Question

The air in a kitchen has a mass of 60.0kg and a specific heat of 1505J/(kg°C).

What is the change in thermal energy of the air when it warms from 24°C to 31°C?



Question 10 options:

30,000J


100,835J


632,100J


90,300J

Answer 1

The formula to calculate the change in thermal energy is:

ΔE = mcΔT

where ΔE is change in thermal energy, m is the mass, c is the specific heat, and ΔT is the change in temperature.

Here,
m = 60.0 kg
c = 1505 J/(kg°C)
ΔT = (31°C - 24°C) = 7°C

ΔE = (60.0 kg) * (1505 J/(kg°C)) * (7°C) = 632,100 J

Therefore, the change in thermal energy of the air when it warms from 24°C to 31°C is 632,100J.

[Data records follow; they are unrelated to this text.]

-- ==== Sys2Proof/Certificates/Slice0/Obligations.lean ====
section
/-! DEFINITION. What is claimed of the machine. A statement about an instruction gives the state in which it completes, for every state and
operands that meet hypotheses on the state and the operands alone. A fault is taken by State.takeFault with cause, unit and detail; Issues,
Reads, Accepts, LoadOk, StoreOk and the states after, wrote and went are those of Safety.lean. -/

open Sys2Proof Sys2Proof.Machine

/-! ### The whole machine -/

/-- R87, R279, R306, R310, R312, R316, R395: after a cold start every tile is empty, with nothing in SRAM, no firing, free inbox entries,
idle streams and zero semaphores, DRAM reads 0, no swatch is live and nothing is on its way; there is no owner, and no queue but the admin
queues; and memory has its canonical form. That SRAM reads 0 is R395's clearing; that no queue but the admin queues, no owner and no
swatch is there is log entry 5, that the stations and actors are 64 is log entry 3, and what the model's own fields begin with is log
entry 19 (DESIGN CHOICE). -/
def Obligations.ResetState : Prop :=
  (∀ t a k, Memory.read (State.reset.tile t).sram a = 0 ∧ (State.reset.tile t).firing = none ∧ (State.reset.slot t k).stateCode = 0 ∧
    ((State.reset.tile t).entry k).state = .free ∧ strState ((State.reset.tile t).stream k) = 0 ∧ (State.reset.tile t).sem k = 0 ∧
    (State.reset.tile t).barriers = [] ∧ Memory.read State.reset.dram a = 0) ∧
  State.reset.host.owner = none ∧ State.reset.host.queues = [] ∧ (∀ a < Config.adapters, State.reset.queueAt a 0 = some (adminQueue a)) ∧
  State.reset.swatches = [] ∧ State.reset.net = [] ∧ State.reset.parity = [] ∧ State.reset.stations = List.range 64 ∧
  State.reset.actors = List.range 64 ∧ State.reset.memoryOk

/-- R35, R37 to R39, with the words of a few families written out from their encodings, the reserved ones refused. -/
def Obligations.DecodeWords : Prop :=
  decodeWords 0b000000_00000_00000_000000010001_0001 0 = .ok (.trap 17) ∧
  decodeWords 0b000001_00011_00001_00010_00000000000 0 = .ok (.add 3 1 2) ∧
  decodeWords 0b000010_00101_00100_1111111111111111 0 = .ok (.addi 5 4 0xFFFF) ∧
  decodeWords 0b010100_00000_00011_0000000000000100 0 = .ok (.loop 3 4) ∧
  decodeWords 0b010101_00001_00010_101_1111111111100 0 = .ok (.ldsWn 1 2 0x1FFC) ∧
  decodeWords 0b010111_00001_00010_100_00011_010_1_00_01 0 = .ok (.vldx 1 2 3 2 true 1) ∧
  decodeWords 0b100000_00001_00010_00011_001_0_01_00000 0 = .ok (.vfadd 1 2 3 1 false .f16) ∧
  decodeWords 0b100100_00001_00010_00101_000_0_0010100 0 = .ok (.vpkE2m1 1 2 5 0 false) ∧
  decodeWords 0b101110_10_011_100_00000_0000000000001 0 = .ok (.mmaS 2 3 4) ∧
  decodeWords 0b110110_00001_00010_00011_00000000010 0 = .ok (.arrivedrop 1 2 3) ∧
  decodeWords 0b111000_00001_00010_01_01_1000_00000000 0x12345678 = .ok (.scfg 1 2 .dst .dram .i8 0x12345678) ∧
  decodeWords 0b111011_00001_00010_00011_000_0_010_0111 9 = .ok (.acas 1 2 3 .w32 9) ∧
  decodeWords 0b000000_00000_00000_000000000000_0000 0 = .error .badFunc ∧
  decodeWords 0b001011_00000_00000_0000000000000000 0 = .error .badMajor ∧
  decodeWords 0b000001_00011_00001_00010_00000001101 0 = .error .badFunc ∧
  decodeWords 0b000001_00011_00001_00001_00000110010 0 = .error .reservedBits ∧
  decodeWords 0b010100_00000_00011_0000000000000000 0 = .error .badOperand

/-- R33 to R39: decoding the words of a well-formed instruction of the tile core gives it back, and the bytes after it; the four rows that
name a CWW of one control word decode as that CWW. -/
def Obligations.DecodeOfEncode : Prop :=
  ∀ (i : Instr) (rest : List Byte), i.wf = true → i.isCore = true → i ≠ .illegalInstruction →
    decodeBytes ((encode i).flatMap wordBytes ++ rest) = .ok (i.asDecoded, rest)

/-- R34, R38, R39: every word that decodes is the encoding of the instruction that it decodes to, which is well-formed: no bit of it is
left out, a set reserved bit is refused, and no two words of an instruction differ. -/
def Obligations.EncodeOfDecode : Prop :=
  ∀ (w0 w1 : Nat) (i : Instr), w0 < 2 ^ 32 → w1 < 2 ^ 32 → decodeWords w0 w1 = .ok i →
    i.wf = true ∧ encode i = if isLongWord w0 then [w0, w1] else [w0]

/-- R33, R39, R91, R112: when a core has its turn, its firing runs, no breakpoint halts it and the bytes at the program counter can be
fetched, the step is exec of the instruction that they decode to, or of the illegal instruction; an event of the agenda is exec of that
event. Where no write to the bytes waits to be ordered with the fetch, they are those that SRAM holds. Whose turn it is stands in
State.agenda (log entry 1), and which of the latest writes a fetch comes before is open (log entry 8). -/
def Obligations.StepRunsDecoded : Prop :=
  ∀ (s : State) (t : Nat) (f : Firing) (i : Instr) (rest : List Byte) (rests : List Turn),
    let s0 := { s with tick := s.tick + 1, agenda := s.agenda.tail }
    let s1 := { s0 with focus := t }
    let x := s.tile t
    let bytes := x.fetchBytes (Config.stale s0.tick t) f.pc
    let ready := s.agenda = .core t :: rests ∧ x.firing = some f ∧ f.phase = .running ∧
      (x.breaksAt f.pc = false ∨ f.bpPassed = true) ∧ f.pc + 4 ≤ sramEnd ∧ fetchInWindow f.pc (leNat (bytes.take 4)) = true ∧
      x.badWord f.pc bytes.length = none
    (ready → decodeBytes bytes = .ok (i, rest) → step s = exec i (s1.modTile t fun x => x.correct f.pc bytes.length)) ∧
    (ready → (∀ r, decodeBytes bytes ≠ .ok r) → step s = exec .illegalInstruction (s1.modTile t fun x => x.correct f.pc bytes.length)) ∧
    ((∀ e ∈ x.order.hist, e.touches 0 f.pc 8 = false) →
      bytes = Memory.readN x.sram f.pc (if isLongWord (leNat (Memory.readN x.sram f.pc 4)) then 8 else 4)) ∧
    (s.agenda = .event i :: rests → i.isCore = false → step s = exec i s0) ∧
    (s.agenda = .event i :: rests → i.isCore = true → step s = .next s0)

/-- Memory keeps its canonical form (sorted by address, no repeats, no cell equal to the byte that an unlisted address reads as) in every
step of the machine, from every state that has it: DRAM, every tile's SRAM, every parity map and the pages in flash. The canonical form is
the model's (log entry 19). -/
def Obligations.MemoryStaysCanonical : Prop :=
 ∀ s t : State, s.memoryOk → step s = .next t → t.memoryOk

/-- The frame of the registers: an instruction of the tile core that completes leaves every register unchanged but those of its
destination fields (JAL: the link register s23), CW.FFLAGS unless it is a floating, saturating or drain form, CW.ROUND, CW.MCTL, CW.TVEC,
CW.TPC, CW.TSTAT, the event deadline and the saved loop levels unless it is CWW, TRAP or TRET, the loop levels (control words 0x010 to
0x016) unless it is one of those, LOOP, a branch or a jump, or ends at the innermost LE, and CW.EVPEND unless it is WAITEV or works on a
unit that raises events; and, unless the debugger halts the core by it, every other tile's firing. Stores to the register windows are no
destinations: they are left to LocalAccessResults. -/
def Obligations.RegisterFrame : Prop :=
  ∀ (s t : State) (f g : Firing) (i : Instr), i.isCore = true → (∀ r ∈ storeRanges s f i, r.1 < sramEnd) → exec i s = .next t →
    Completed s f t g →
    (∀ r, r ∉ scalarDests i → g.sreg r = f.sreg r) ∧ (∀ r, r ∉ vectorDests i → g.vreg r = f.vreg r) ∧
    (∀ r, r ∉ matrixDests i → g.mreg r = f.mreg r) ∧ (∀ r, r ∉ accDests i → g.acc r = f.acc r) ∧ (addsFlags i = false → g.fflags = f.fflags) ∧
    (writesControl i = false → g.round = f.round ∧ g.mctl = f.mctl ∧ g.tvec = f.tvec ∧ g.tpc = f.tpc ∧ g.tstat = f.tstat ∧ g.evdl = f.evdl ∧
      g.savedLevels = f.savedLevels) ∧
    (writesControl i = false → changesLevels i = false → (∀ l ∈ f.levels.head?, l.le ≠ f.pc + (if longForm i = true then 4 else 0)) →
      g.levels = f.levels) ∧
    (writesControl i = false → usesUnits i = false → (∀ d a, i ≠ .waitev d a) → g.evpend = f.evpend) ∧
    g.slot = f.slot ∧ g.uid = f.uid ∧ (s.debugQuiet i = true → ∀ u, u ≠ s.focus → (t.tile u).firing = (s.tile u).firing)

/-- The frame of memory: an instruction of the tile core that completes leaves DRAM, every other tile, and every byte of its own tile
outside the ranges that it stores to, at the addresses that its operands give; and an instruction that works on no unit of the tile leaves
them all. One that halts the core for the debugger may stop the swatch, slots of other tiles with it (R343, R360). -/
def Obligations.MemoryFrame : Prop :=
  ∀ (s t : State) (f g : Firing) (i : Instr), i.isCore = true → exec i s = .next t → Completed s f t g →
    t.dram = s.dram ∧ (s.debugQuiet i = true → ∀ u, u ≠ s.focus → t.tile u = s.tile u) ∧
    (∀ a, (∀ r ∈ storeRanges s f i, a < r.1 ∨ r.1 + r.2 ≤ a) → Memory.read (t.tile s.focus).sram a = Memory.read (s.tile s.focus).sram a) ∧
    (usesUnits i = false → s.debugQuiet i = true → (∀ r ∈ storeRanges s f i, r.1 < sramEnd) →
      s.here.sameUnits (t.tile s.focus) ∧ t.net = s.net ∧ t.swatches = s.swatches ∧ t.host = s.host ∧ t.memReqs = s.memReqs ∧
      t.parity = s.parity ∧ t.focus = s.focus)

Hence, the correct option is (C) 632,100J.

(If this doesn’t seem right to you comment!)

Answer 2

Answer: D

Explanation:

So you have 60kg of air, and the specific heat per kilogram is 1505j/(kg°C), this means you need 1505j to increase 1°C to the temperature of a mass of 1kg of air.

So, if the change in temperature is from 24°C to 31°C, you are increasing 7°C to 60kg of air.

then, for each degree you need 60*1505 j= 90300j

and for 7°c you need 7*90300j = 632100j, wich is answer D.